"Its [mathematical analysis] chief attribute is clearness; it has no means for expressing confused ideas. It compares the most diverse phenomena and discovers the secret analogies which unite them. If matter escapes us, as that of air and light because of its extreme tenuity, if bodies are placed far from us in the immensity of space, if man wishes to know the aspect of the heavens at successive periods separated by many centuries, if gravity and heat act in the interior of the solid earth at depths which will forever be inaccessible, mathematical analysis is still able to trace the laws of these phenomena. It renders them present and measurable, and appears to be the faculty of the human mind destined to supplement the brevity of life and the imperfection of the senses, and what is even more remarkable, it follows the same course in the study of all phenomena; it explains them in the same language, as if in witness to the unity and simplicity of the plan of the universe, and to make more manifest the unchangeable order which presides over all natural causes." (Jean-Baptiste-Joseph Fourier, "Théorie Analytique de la Chaleur", 1822)
"Mathematical analysis is as extensive as nature itself; it defines all perceptible relations, measures times, spaces, forces, temperatures; this difficult science is formed slowly, but it preserves every principle which it has once acquired; it grows and strengthens itself incessantly in the midst of the many variations and errors of the human mind. It's chief attribute is clearness; it has no marks to express confused notations. It brings together phenomena the most diverse, and discovers the hidden analogies which unite them." (Jean-Baptiste-Joseph Fourier, "The Analytical Theory of Heat", 1822)

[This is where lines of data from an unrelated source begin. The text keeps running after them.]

-- ==== Sys2Proof/Certificates/Slice0/Obligations.lean ====
section
/-! DEFINITION. The statements about the Cemora 2440, each a proposition about every state it speaks of. `R<n>` names a
numbered rule of spec/. -/

open Sys2Proof Sys2Proof.Machine

/-! ## Steps, resets and the tick -/

/-- A step takes the command at the front of the queue and executes it with the queue's rest. That the block idles on an empty
queue is the model's own choice (log entry 4). -/
def Obligations.StepTakesFrontCommand : Prop :=
  (∀ (c : Instr) (rest : List Instr) (s : State),
    step { s with pending := c :: rest } = exec c { s with pending := rest }) ∧
  ∀ s : State, step { s with pending := [] } = .next { s with pending := [] }

/-- What a device reset leaves, field by field (R3, R19, R22, R33, R37, R66, R79, R110, R128, R133, R137, R140, R154, R158),
and every law that later steps keep. That the wire is idle and no byte recorded is the model's choice (log entries 13, 20). -/
def Obligations.ResetState : Prop :=
  (∀ page : LP, State.reset.entry page =
      { frame := page.castLE (by decide), version := 0, condition := .normal, claim := none, relocating := false }) ∧
  (∀ pf : PF, State.reset.frame pf =
      if h : pf.val < 256 then
        { state := .mapped, owner := some (.page ⟨pf.val, h⟩), pins := 0, corrected := 0, retireOnRelease := false }
      else { state := .free, owner := none, pins := 0, corrected := 0, retireOnRelease := false }) ∧
  State.reset.pool.map Fin.val = List.range' 256 256 ∧
  (∀ slot : Slot, State.reset.session slot = SessionRec.ended { SessionRec.reset with generation := 0 }) ∧
  (∀ g : GroupIx, State.reset.group g = { state := .idle, members := [], closer := none }) ∧
  (∀ p : PortId, State.reset.port p =
      { ready := false, credits := 4, requests := [], inService := none, responses := [], ferr := false, cause := .none,
        notices := [], overrun := false, watches := [], attn := false, wire := .idle, sdo := [] }) ∧
  (State.reset.settings.scrubPeriod = 20 ∧ State.reset.settings.retireThreshold = 3 ∧
    State.reset.settings.defaultBudget = 500 ∧
    ∀ p : PortId, State.reset.settings.quotas[p] = 2 ∧ State.reset.settings.respMask[p] = true ∧
      State.reset.settings.noteMask[p] = true ∧ State.reset.settings.faultNotices[p] = false) ∧
  (State.reset.waits = [] ∧ State.reset.jobs = [] ∧ State.reset.relocations = [] ∧ State.reset.writeBacks = [] ∧
    State.reset.log = [] ∧ State.reset.nextSeq = 0 ∧ State.reset.lastGranted = 7 ∧ State.reset.cursor = 0 ∧
    State.reset.scrub = none) ∧
  State.reset.CreditLaw ∧ State.reset.QueueLaw ∧ State.reset.AttnLaw ∧ State.reset.NoticeLaw ∧ State.reset.WatchLaw ∧
  State.reset.PoolLaw ∧ State.reset.StoreLaw ∧ State.reset.CountLaw ∧ State.reset.QuotaLaw ∧ State.reset.SettingsLaw ∧
  State.reset.GroupLaw ∧ State.reset.LogLaw ∧ State.reset.ListLaw ∧ State.reset.PageMapLaw

/-- A device reset returns every record, list and queue to its reset value and leaves the store as it stands (R3, R19, R22,
R31, R33, R35, R37, R66, R110, R128, R133, R137, R140, R154, R158), and ends a frame in progress on a port without judging it
(R159). The empty record of bytes shifted out and the stopped timer are values the model names (log entries 13, 20); the
standing, RSTN asserted, is its own field (log entry 11), and so is the kept queue of commands (log entry 4). -/
def Obligations.DeviceResetReturnsRecords : Prop :=
  ∀ s : State, ∃ t : State, exec .deviceReset s = .next t ∧
    t.map = State.reset.map ∧ t.waits = [] ∧ t.frames = State.reset.frames ∧ t.pool = State.reset.pool ∧
    t.sessions = State.reset.sessions ∧ t.groups = State.reset.groups ∧ t.jobs = [] ∧ t.relocations = [] ∧
    t.writeBacks = [] ∧ t.log = [] ∧ t.nextSeq = 0 ∧ t.lastGranted = 7 ∧ t.cursor = 0 ∧ t.scrub = none ∧
    t.timer = none ∧ t.phase = .inReset ∧ t.settings = State.reset.settings ∧
    (∀ p, t.port p =
      { State.reset.port p with wire := if (s.port p).wire = .idle then .idle else .disregarded }) ∧
    t.store = s.store ∧ t.pending = s.pending

/-- The initialization sweep writes every word of every page frame with zero data and the check bits of zero data, and its end
makes every port READY and starts the scrub period timer; each changes nothing else (R35, R137). That the whole sweep is
one command is the model's choice (log entry 10). -/
def Obligations.SweepAndItsEnd : Prop :=
  (∀ s : State, s.phase = .inReset →
    ∃ t : State, exec .initializationSweep s = .next t ∧
      (∀ pf k, t.word pf k = { bits := 0, diff := 0 } ∧ (t.word pf k).decode = .clean 0) ∧
      t = { s with phase := .sweeping, store := t.store }) ∧
  ∀ s : State, s.phase = .sweeping →
    ∃ t : State, exec .sweepEnd s = .next t ∧
      (∀ p, t.port p = { s.port p with ready := true }) ∧
      t.timer = (if s.settings.scrubPeriod = 0 then none else some s.settings.scrubPeriod) ∧
      t = { s with phase := .running, ports := t.ports, timer := t.timer }
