/-- A release changes frame records, the pool, the log and, by notices, ports. -/
@[simp] theorem releaseFrame_frame (pf : PF) :
    (releaseFrame pf s).phase = s.phase ∧ (releaseFrame pf s).map = s.map
     ∧ (∀ x, (releaseFrame pf s).entry x = s.entry x) ∧ (releaseFrame pf s).waits = s.waits
     ∧ (releaseFrame pf s).store = s.store ∧ (∀ x k, (releaseFrame pf s).word x k = s.word x k)
     ∧ (releaseFrame pf s).lastGranted = s.lastGranted ∧ (releaseFrame pf s).writeBacks = s.writeBacks
     ∧ (releaseFrame pf s).sessions = s.sessions ∧ (∀ x, (releaseFrame pf s).session x = s.session x)
     ∧ (∀ x, (releaseFrame pf s).handle x = s.handle x) ∧ (releaseFrame pf s).groups = s.groups
     ∧ (∀ x, (releaseFrame pf s).group x = s.group x) ∧ (releaseFrame pf s).jobs = s.jobs
     ∧ (releaseFrame pf s).relocations = s.relocations ∧ (releaseFrame pf s).cursor = s.cursor
     ∧ (releaseFrame pf s).timer = s.timer ∧ (releaseFrame pf s).scrub = s.scrub
     ∧ (releaseFrame pf s).settings = s.settings ∧ (releaseFrame pf s).draws = s.draws
     ∧ (releaseFrame pf s).pending = s.pending := by
  simp only [releaseFrame]; split <;> [split <;> [skip; split]; skip] <;> simp

/-- A frame becoming MAPPED changes its record alone. -/
@[simp] theorem mapFrame_frame (pf : PF) (page : LP) :
    (mapFrame pf page s).phase = s.phase ∧ (mapFrame pf page s).map = s.map
     ∧ (∀ x, (mapFrame pf page s).entry x = s.entry x) ∧ (mapFrame pf page s).waits = s.waits
     ∧ (mapFrame pf page s).pool = s.pool ∧ (mapFrame pf page s).store = s.store
     ∧ (∀ x k, (mapFrame pf page s).word x k = s.word x k) ∧ (mapFrame pf page s).lastGranted = s.lastGranted
     ∧ (mapFrame pf page s).writeBacks = s.writeBacks ∧ (mapFrame pf page s).sessions = s.sessions
     ∧ (∀ x, (mapFrame pf page s).session x = s.session x) ∧ (∀ x, (mapFrame pf page s).handle x = s.handle x)
     ∧ (mapFrame pf page s).groups = s.groups ∧ (∀ x, (mapFrame pf page s).group x = s.group x)
     ∧ (mapFrame pf page s).jobs = s.jobs ∧ (mapFrame pf page s).relocations = s.relocations
     ∧ (mapFrame pf page s).log = s.log ∧ (mapFrame pf page s).nextSeq = s.nextSeq
     ∧ (mapFrame pf page s).cursor = s.cursor ∧ (mapFrame pf page s).timer = s.timer
     ∧ (mapFrame pf page s).scrub = s.scrub ∧ (mapFrame pf page s).settings = s.settings
     ∧ (mapFrame pf page s).ports = s.ports ∧ (∀ x, (mapFrame pf page s).port x = s.port x)
     ∧ (mapFrame pf page s).draws = s.draws ∧ (mapFrame pf page s).pending = s.pending := by
  simp only [mapFrame]; split <;> simp

/-- A pin changes its frame's record alone. -/
@[simp] theorem pinFrame_frame (pf : PF) :
    (pinFrame pf s).phase = s.phase ∧ (pinFrame pf s).map = s.map ∧ (∀ x, (pinFrame pf s).entry x = s.entry x)
     ∧ (pinFrame pf s).waits = s.waits ∧ (pinFrame pf s).pool = s.pool ∧ (pinFrame pf s).store = s.store
     ∧ (∀ x k, (pinFrame pf s).word x k = s.word x k) ∧ (pinFrame pf s).lastGranted = s.lastGranted
     ∧ (pinFrame pf s).writeBacks = s.writeBacks ∧ (pinFrame pf s).sessions = s.sessions
     ∧ (∀ x, (pinFrame pf s).session x = s.session x) ∧ (∀ x, (pinFrame pf s).handle x = s.handle x)
     ∧ (pinFrame pf s).groups = s.groups ∧ (∀ x, (pinFrame pf s).group x = s.group x)
     ∧ (pinFrame pf s).jobs = s.jobs ∧ (pinFrame pf s).relocations = s.relocations ∧ (pinFrame pf s).log = s.log
     ∧ (pinFrame pf s).nextSeq = s.nextSeq ∧ (pinFrame pf s).cursor = s.cursor ∧ (pinFrame pf s).timer = s.timer
     ∧ (pinFrame pf s).scrub = s.scrub ∧ (pinFrame pf s).settings = s.settings ∧ (pinFrame pf s).ports = s.ports
     ∧ (∀ x, (pinFrame pf s).port x = s.port x) ∧ (pinFrame pf s).draws = s.draws
     ∧ (pinFrame pf s).pending = s.pending := by
  simp [pinFrame]
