theorem readStep_edits (p : PortId) (r : InService) (pins : List PF) (a : ReadAccess) (todo : List ReadAccess)
    (data : List Byte) : Edits s (readStep p r pins a todo data s) := by
  simp only [readStep]
  split
  · exact (Edit.service s p _ _).run
  · exact (correctableWord_edits s _ _ _ _ _).trans (Edit.service _ p _ _).run
  · exact (uncorrectableRecord_edits s _ _ _ _).trans ((stopService_edits _ _ _).trans
      ((uncorrectableEffect_edits _ _ _).trans (Edit.respond _ _ _).run))

theorem placeWord_edits {t : State} (pf : PF) (write : PendingWrite) (k : WordIx) (h : placeWord pf write k s = .ok t) :
    Edits s t := by
  simp only [placeWord] at h
  split at h
  · cases h; exact (Edit.write s _ _ _).run
  · split at h
    · cases h; exact (Edit.write s _ _ _).run
    · cases h; exact (correctableWord_edits s _ _ _ _ _).trans (Edit.write _ _ _ _).run
    · cases h

theorem placeStep_edits (p : PortId) (r : InService) (pf : PF) (write : PendingWrite) (k : WordIx) (todo : List WordIx)
    (zeroed : Bool) : Edits s (placeStep p r pf write k todo zeroed s) := by
  simp only [placeStep]
  split
  · next h => exact (placeWord_edits s _ _ _ h).trans (Edit.service _ p _ _).run
  · simp only [placeFails]
    have h := (uncorrectableRecord_edits s pf k ‹Syndrome› .read).trans (uncorrectableEffect_edits _ pf (s.frame pf))
    refine h.trans ?_
    split
    · exact (Edit.respond _ _ _).run
    · exact .refl

theorem portAccess_edits (p : PortId) : Edits s (portAccess p s) := by
  simp only [portAccess]
  split
  · exact readStep_edits ..
  · exact placeStep_edits ..
  · exact .refl

theorem setProgress_edits (progress : Progress) : Edits s (setProgress progress s) := by
  simp only [setProgress]
  split
  · exact .refl
  · exact jobs_edits s _

theorem failWrite_edits (slot : Slot) (page : LP) (target : PF) (origin : Origin) :
    Edits s (failWrite slot page target origin s) := by
  have h := (jobs_edits s s.jobs.tail).trans ((modifySession_edits _ slot
    (fun r => { r with shadows := r.shadows.filter fun e => e.page ≠ page }) Iff.rfl rfl rfl rfl).trans
    ((releaseFrame_edits _ target).trans ((Edit.claim _ page none).run.trans
    ((offerClaim_edits _ page).trans
      (modifySession_edits _ slot (fun r => { r with activity := .idle }) Iff.rfl rfl rfl rfl)))))
  simp only [failWrite]
  split
  · exact h.trans (Edit.respond _ _ _).run
  · exact h.trans (Edit.notice _ _ _).run
  · exact h

theorem copyFails_edits (job : Job) (slot : Slot) (source : PF) (write : PendingWrite) (origin : Origin) (k : WordIx)
    (syn : Syndrome) : Edits s (copyFails job slot source write origin k syn s) := by
  have h := uncorrectableRecord_edits s source k syn .copy
  simp only [copyFails]
  split
  · split
    · exact h.trans ((unpinFrame_edits _ _).trans (failWrite_edits _ _ _ _ _))
    · exact h.trans ((unpinFrame_edits _ _).trans ((jobs_edits _ _).trans (Edit.pin _ _).run))
  · exact h.trans ((uncorrectableEffect_edits _ _ _).trans ((unpinFrame_edits _ _).trans (failWrite_edits _ _ _ _ _)))

theorem relocateFails_edits (job : Job) (source : PF) (k : WordIx) (syn : Syndrome) :
    Edits s (relocateFails job source k syn s) := by
  have h := (uncorrectableRecord_edits s source k syn .relocate).trans
    (uncorrectableEffect_edits _ source (s.frame source))
  simp only [relocateFails]
  split
  · exact h.trans (abandonRelocation_edits _ _)
  · exact h

theorem fillStep_edits (job : Job) (source : PF) (k : WordIx) : Edits s (fillStep job source k s) := by
  simp only [fillStep]
  split
  · exact setProgress_edits s _
  · exact (correctableWord_edits s _ _ _ _ _).trans (setProgress_edits _ _)
  · split
    · exact copyFails_edits ..
    · exact relocateFails_edits ..
    · exact .refl

theorem jobStep_edits (job : Job) : Edits s (jobStep job s) := by
  simp only [jobStep]
  split
  · split
    · exact fillStep_edits ..
    · exact .refl
  · exact (Edit.write s _ _ _).run.trans (setProgress_edits _ _)
  · exact .refl
  · split
    · next h => exact (placeWord_edits s _ _ _ h).trans (setProgress_edits _ _)
    · exact (uncorrectableRecord_edits s _ _ _ _).trans (uncorrectableEffect_edits _ _ _)

theorem examineFrame_edits (pf : PF) : Edits s (examineFrame pf s) := by
  simp only [examineFrame]
  split
  · exact .refl
  · split
    · split
      · next h => exact (Edit.list s _ h.2.1 h.2.2).run
      · exact .refl
    · exact (Edit.flag s pf).run
    · exact .refl

theorem endScrub_edits (pf : PF) : Edits s (endScrub pf s) :=
  (scrub_edits s none).trans ((unpinFrame_edits _ _).trans ((examineFrame_edits _ _).trans (timer_edits _ _)))

theorem scrubStep_edits (r : ScrubRead) (k : WordIx) : Edits s (scrubStep r k s) := by
  simp only [scrubStep]
  split
  · exact scrub_edits s _
  · exact (correctableWord_edits s _ _ _ _ _).trans (scrub_edits _ _)
  · exact (uncorrectableRecord_edits s _ _ _ _).trans ((scrub_edits _ none).trans ((unpinFrame_edits _ _).trans
      ((uncorrectableEffect_edits _ _ _).trans ((examineFrame_edits _ _).trans (timer_edits _ _)))))

theorem clientAccess_edits (position : Nat) : Edits s (clientAccess position s) := by
  simp only [clientAccess]
  split
  · exact portAccess_edits s 0
  · exact portAccess_edits s 1
  · exact portAccess_edits s 2
  · exact portAccess_edits s 3
  · split
    · exact .refl
    · exact jobStep_edits s _
  · split
    · exact .refl
    · split
      · exact .refl
      · exact scrubStep_edits s _ _
  · split
    · exact (Edit.dropWriteBacks s [] (List.nil_sublist _)).run
    · next b rest hb =>
      have hl : rest.Sublist s.writeBacks :=
        (List.sublist_cons_self b rest).trans (hb ▸ List.dropWhile_sublist _)
      simp only [writeBackStep]
      split
      · exact (Edit.dropWriteBacks s rest hl).run.trans (Edit.write _ _ _ _).run
      · exact (Edit.dropWriteBacks s rest hl).run
  · exact .refl

theorem grant_edits (flips : BitVec 39) : Edits s (grant flips s) := by
  simp only [grant]
  split
  · exact .refl
  · refine .trans ?_ (endEvent_edits _)
    refine .trans ?_ (clientAccess_edits _ _)
    refine .trans ?_ (lastGranted_edits _ _)
    simp only [disturbFor]
    split
    · exact .refl
    · exact (Edit.disturb s _ _ _).run

/-! ### Every command -/

theorem visitFrame_edits : Edits s (visitFrame s) := by
  unfold visitFrame
  split
  · exact timer_edits s none
  · next pf _ =>
    exact (Edit.book s s.waits s.jobs s.lastGranted (pf + 1) none (some ⟨pf, 0⟩) s.draws).run.trans (Edit.pin _ pf).run

theorem completeJob_edits (job : Job) (slot : Slot) (origin : Origin) : Edits s (completeJob job slot origin s) := by
  have h : Edits s (modifySession slot (fun r => { r with activity := .idle })
      (match job.source? with
        | none => { s with jobs := s.jobs.tail }
        | some source => unpinFrame source { s with jobs := s.jobs.tail })) := by
    refine .trans ?_ (modifySession_edits _ _ _ Iff.rfl rfl rfl rfl)
    split
    · exact jobs_edits s _
    · exact (jobs_edits s _).trans (unpinFrame_edits _ _)
  simp only [completeJob]
  split
  · exact h.trans (Edit.respond _ _ _).run
  · exact h.trans (Edit.notice _ _ _).run
  · exact h

theorem switchRelocation_edits (page : LP) (source target : PF) : Edits s (switchRelocation page source target s) :=
  (jobs_edits s _).trans ((Edit.move _ page target).run.trans ((mapFrame_edits _ _ _).trans
    ((appendRecord_edits ..).trans ((unpinFrame_edits _ _).trans ((Edit.flag _ _).run.trans (releaseFrame_edits _ _))))))

/-- A frame's release is a run of edits, whatever the frame; the code's end and the assertion of CSN are too. -/
theorem codeFrame_edits (p : PortId) (code : Byte) : Edits s (codeFrame p code s) := by
  simp only [codeFrame]
  split
  · exact .refl
  · exact (Edit.wire s p _ _).run
  · exact (Edit.wire s p _ _).run
  · exact (Edit.wire s p _ _).run

/-- Every command but a device reset and the two ends of the sweep answers a next state, reached by a run of edits. -/
theorem exec_edits (i : Instr) (hd : i ≠ .deviceReset) (hi : i ≠ .initializationSweep) (he : i ≠ .sweepEnd) :
    ∃ t, exec i s = .next t ∧ Edits s t := by
  cases i with
  | deviceReset => exact absurd rfl hd
  | initializationSweep => exact absurd rfl hi
  | sweepEnd => exact absurd rfl he
  | tick =>
    refine ⟨_, rfl, .trans ?_ (endEvent_edits _)⟩
    refine (Edit.tick s).run.trans ((expireSessions_edits _).trans ?_)
    simp only [tickTimer]
    split
    · exact .refl
    · split
      · exact visitFrame_edits _
      · exact timer_edits _ _
  | expiry => exact ⟨_, rfl, (expireSessions_edits s).trans (endEvent_edits _)⟩
  | request port sent => exact ⟨_, rfl, releaseRequest_edits ..⟩
  | fetch port sent =>
    refine ⟨_, rfl, releaseWire_edits s _ _ _ _ fun held len t => checkedFrame_edits t _ _ _ ?_⟩
    split
    · exact (Edit.fetch t port).run
    · exact .refl
  | note port sent =>
    refine ⟨_, rfl, releaseWire_edits s _ _ _ _ fun held len t => checkedFrame_edits t _ _ _ ?_⟩
    split
    · exact (Edit.note t port).run
    · exact .refl
  | pstat port sent =>
    refine ⟨_, rfl, releaseWire_edits s _ _ _ _ fun held len t => checkedFrame_edits t _ _ _ ?_⟩
    split
    · exact (Edit.pstat t port).run
    · exact .refl
  | preset port sent =>
    exact ⟨_, rfl, releaseWire_edits s _ _ _ _ fun _ _ t => checkedFrame_edits t _ _ _ (resetPort_edits t port)⟩
  | unknownFrameCode port code sent =>
    refine ⟨_, rfl, ?_⟩
    split
    · exact .refl
    · exact releaseWire_edits s _ _ _ _ fun _ _ t => (Edit.discard t port _).run
  | openSession port tag group budget => exact ⟨_, rfl, sendRequest_edits ..⟩
  | abort port tag handle => exact ⟨_, rfl, sendRequest_edits ..⟩
  | guard port tag handle page version => exact ⟨_, rfl, sendRequest_edits ..⟩
  | read port tag handle address length => exact ⟨_, rfl, sendRequest_edits ..⟩
  | write port tag handle address flags data => exact ⟨_, rfl, sendRequest_edits ..⟩
  | commit port tag handle => exact ⟨_, rfl, sendRequest_edits ..⟩
  | close port tag group => exact ⟨_, rfl, sendRequest_edits ..⟩
  | pageInfo port tag page => exact ⟨_, rfl, sendRequest_edits ..⟩
  | poolInfo port tag => exact ⟨_, rfl, sendRequest_edits ..⟩
  | sessInfo port tag slot => exact ⟨_, rfl, sendRequest_edits ..⟩
  | watch port tag page => exact ⟨_, rfl, sendRequest_edits ..⟩
  | unwatch port tag page => exact ⟨_, rfl, sendRequest_edits ..⟩
  | setConfig port tag record => exact ⟨_, rfl, sendRequest_edits ..⟩
  | getConfig port tag => exact ⟨_, rfl, sendRequest_edits ..⟩
  | logRead port tag seq => exact ⟨_, rfl, sendRequest_edits ..⟩
  | storeArbiterGrant flips => exact ⟨_, rfl, grant_edits s flips⟩
  | readCompletion port =>
    refine ⟨_, rfl, ?_⟩
    split
    · exact (unpinAll_edits s _).trans ((Edit.respond _ _ _).run.trans (endEvent_edits _))
    · exact .refl
  | writePlacementEnd port =>
    refine ⟨_, rfl, ?_⟩
    split
    · exact (Edit.respond s _ _).run.trans (settle_edits _)
    · exact .refl
  | jobCompletion =>
    refine ⟨_, rfl, ?_⟩
    split
    · exact (completeJob_edits s _ _ _).trans (endEvent_edits _)
    · exact (completeJob_edits s _ _ _).trans (endEvent_edits _)
    · exact .refl
  | relocationSwitch =>
    refine ⟨_, rfl, ?_⟩
    split
    · exact (switchRelocation_edits s _ _ _).trans (endEvent_edits _)
    · exact .refl
  | relocationStart => exact ⟨_, rfl, startRelocation_edits s⟩
  | scrubVisit =>
    refine ⟨_, rfl, ?_⟩
    split
    · exact visitFrame_edits s
    · exact .refl
  | scrubReadEnd =>
    refine ⟨_, rfl, ?_⟩
    split
    · exact .refl
    · split
      · exact .refl
      · exact (endScrub_edits s _).trans (endEvent_edits _)
  | frameCodeByteEnd port part =>
    refine ⟨_, rfl, ?_⟩
    cases part with
    | csnAsserted => exact (Edit.wire s port _ _).run
    | codeByteEnd code => exact codeFrame_edits s port code

end Sys2Proof.Machine
end

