theorem Job.of_kind_relocate {j : Job} {source : PF} (h : j.kind = .relocate source) :
    j.source? = some source ∧ j.isRelocate = true ∧ j.session? = none := by
  simp [Job.source?, Job.isRelocate, Job.session?, h]

theorem Job.kind_of_isRelocate {j : Job} (h : j.isRelocate = true) : ∃ source, j.kind = .relocate source := by
  revert h
  cases hk : j.kind <;> simp [Job.isRelocate, hk]

/-! ### Pins, jobs and waits that go -/

/-- Jobs may leave the queue, and pins held by jobs may become pins held otherwise, so long as the pins suffice. -/
theorem View.Law.shrink (h : v.Law) {jobs : List Job} {readers : PF → Nat} (hj : jobs.Sublist v.jobs)
    (hr : ∀ pf, readers pf + jobReaders jobs pf ≤ v.readers pf + jobReaders v.jobs pf) :
    View.Law { v with jobs := jobs, readers := readers } :=
  { h with
    pool := h.pool
    sessionJobs := fun j hm => h.sessionJobs j (hj.subset hm)
    copySources := fun j hm => h.copySources j (hj.subset hm)
    pins := fun pf => (hr pf).trans (h.pins pf)
    oneJob := h.oneJob.sublist (hj.filterMap _)
    relocateJobs := fun j hm => h.relocateJobs j (hj.subset hm)
    oneRelocation := (hj.filter _).length_le.trans h.oneRelocation }

theorem View.Law.readers_le (h : v.Law) {readers : PF → Nat} (hr : ∀ pf, readers pf ≤ v.readers pf) :
    View.Law { v with readers := readers } :=
  h.shrink (List.Sublist.refl _) fun pf => Nat.add_le_add_right (hr pf) _

theorem jobReaders_append (l l' : List Job) (pf : PF) : jobReaders (l ++ l') pf = jobReaders l pf + jobReaders l' pf := by
  simp [jobReaders]

theorem jobReaders_cons (j : Job) (l : List Job) (pf : PF) :
    jobReaders (j :: l) pf = (if j.source? = some pf then 1 else 0) + jobReaders l pf := by
  by_cases h : j.source? = some pf <;> simp [jobReaders, h, Nat.add_comm]

/-- A job leaves the queue; the pin it holds is still counted. -/
theorem View.Law.dropJob (h : v.Law) {before after : List Job} {j : Job} (hj : v.jobs = before ++ j :: after) :
    View.Law { v with
      jobs := before ++ after, readers := fun pf => v.readers pf + if j.source? = some pf then 1 else 0 } := by
  refine h.shrink ?_ fun pf => ?_
  · rw [hj]
    exact List.Sublist.append_left (List.sublist_cons_self ..) _
  · rw [hj]
    simp only [jobReaders_append, jobReaders_cons]
    omega

/-- Entries may leave the claim wait list. -/
theorem View.Law.waits_sublist (h : v.Law) {waits : List WaitEntry} (hw : waits.Sublist v.waits) :
    View.Law { v with waits := waits } :=
  { h with
    pool := h.pool
    waiters := fun e he => h.waiters e (hw.subset he)
    oneWait := h.oneWait.sublist (hw.map _) }

/-- A group may lose its member list. -/
theorem View.Law.members_sublist (h : v.Law) {members : GroupIx → List Slot}
    (hm : ∀ g, (members g).Sublist (v.members g)) : View.Law { v with members := members } :=
  { h with
    pool := h.pool
    members := fun g => ⟨(h.members g).1.sublist (hm g), fun m hmem => (h.members g).2 m ((hm g).subset hmem)⟩ }

/-! ### Frames -/

/-- A frame's record is replaced by one that serves every role the frame has. -/
theorem View.Law.setFrame (h : v.Law) {pf : PF} {f : FrameRec}
    (hpool : (v.frame pf).state = .free → f.state = .free)
    (hmap : ∀ page, (v.entry page).frame = pf → f.state = .mapped ∧ f.owner = some (.page page))
    (hshadow : ∀ slot, ∀ e ∈ (v.session slot).shadows, e.frame = pf → f.state = .shadow ∧ f.owner = some (.session slot))
    (hcopy : ∀ j ∈ v.jobs, ∀ slot write origin, j.kind = .copy slot pf write origin →
      (f.state = .mapped ∧ f.owner = some (.page j.page)) ∨ f.state = .held)
    (hmoving : ∀ j ∈ v.jobs, j.isRelocate = true → j.target = pf → f.state = .moving)
    (hpins : v.readers pf + jobReaders v.jobs pf ≤ f.pins) : (v.setFrame pf f).Law :=
  { h with
    pool := by
      have hmem := h.pool.2
      simp only [View.setFrame]
      split
      · next hf =>
        refine ⟨List.nodup_append.mpr ⟨h.pool.1, List.nodup_singleton pf, fun a ha b hb hab => ?_⟩, fun q => ?_⟩
        · rw [List.mem_singleton.mp hb] at hab
          exact hf.1 ((hmem pf).mp (hab ▸ ha))
        · by_cases hq : q = pf
          · simp [hq, hf.2]
          · simp [hq, hmem]
      · next hf =>
        refine ⟨h.pool.1, fun q => ?_⟩
        by_cases hq : q = pf
        · subst hq
          rw [hmem, Function.update_self]
          exact ⟨hpool, fun hfree => by_contra fun hne => hf ⟨hne, hfree⟩⟩
        · rw [hmem, Function.update_of_ne hq]
    mapped := fun page => by
      by_cases hp : (v.entry page).frame = pf
      · simpa [View.setFrame, hp] using hmap page hp
      · simpa [View.setFrame, hp] using h.mapped page
    shadows := fun slot e he => by
      by_cases hp : e.frame = pf
      · simpa [View.setFrame, hp] using hshadow slot e he hp
      · simpa [View.setFrame, hp] using h.shadows slot e he
    copySources := fun j hj slot source write origin hk => by
      by_cases hp : source = pf
      · subst hp
        simpa [View.setFrame] using hcopy j hj slot write origin hk
      · simpa [View.setFrame, hp] using h.copySources j hj slot source write origin hk
    pins := fun q => by
      by_cases hq : q = pf
      · simpa [View.setFrame, hq] using hpins
      · simpa [View.setFrame, hq] using h.pins q
    relocateJobs := fun j hj source hk => by
      obtain ⟨hs, hr, hm⟩ := h.relocateJobs j hj source hk
      refine ⟨hs, hr, ?_⟩
      by_cases hp : j.target = pf
      · simpa [View.setFrame, hp] using hmoving j hj (Job.of_kind_relocate hk).2.1 hp
      · simpa [View.setFrame, hp] using hm }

"Primary causes are unknown to us; but are subject to simple and constant laws, which may be discovered by observation, the study of them being the object of natural philosophy.
Heat, like gravity, penetrates every substance of the universe, its rays occupy all parts of space. The object of our work is to set forth the mathematical laws which this element obeys. The theory of heat will hereafter form one of the most important branches of general physics." (Jean-Baptiste-Joseph Fourier, "The Analytical Theory of Heat", 1822)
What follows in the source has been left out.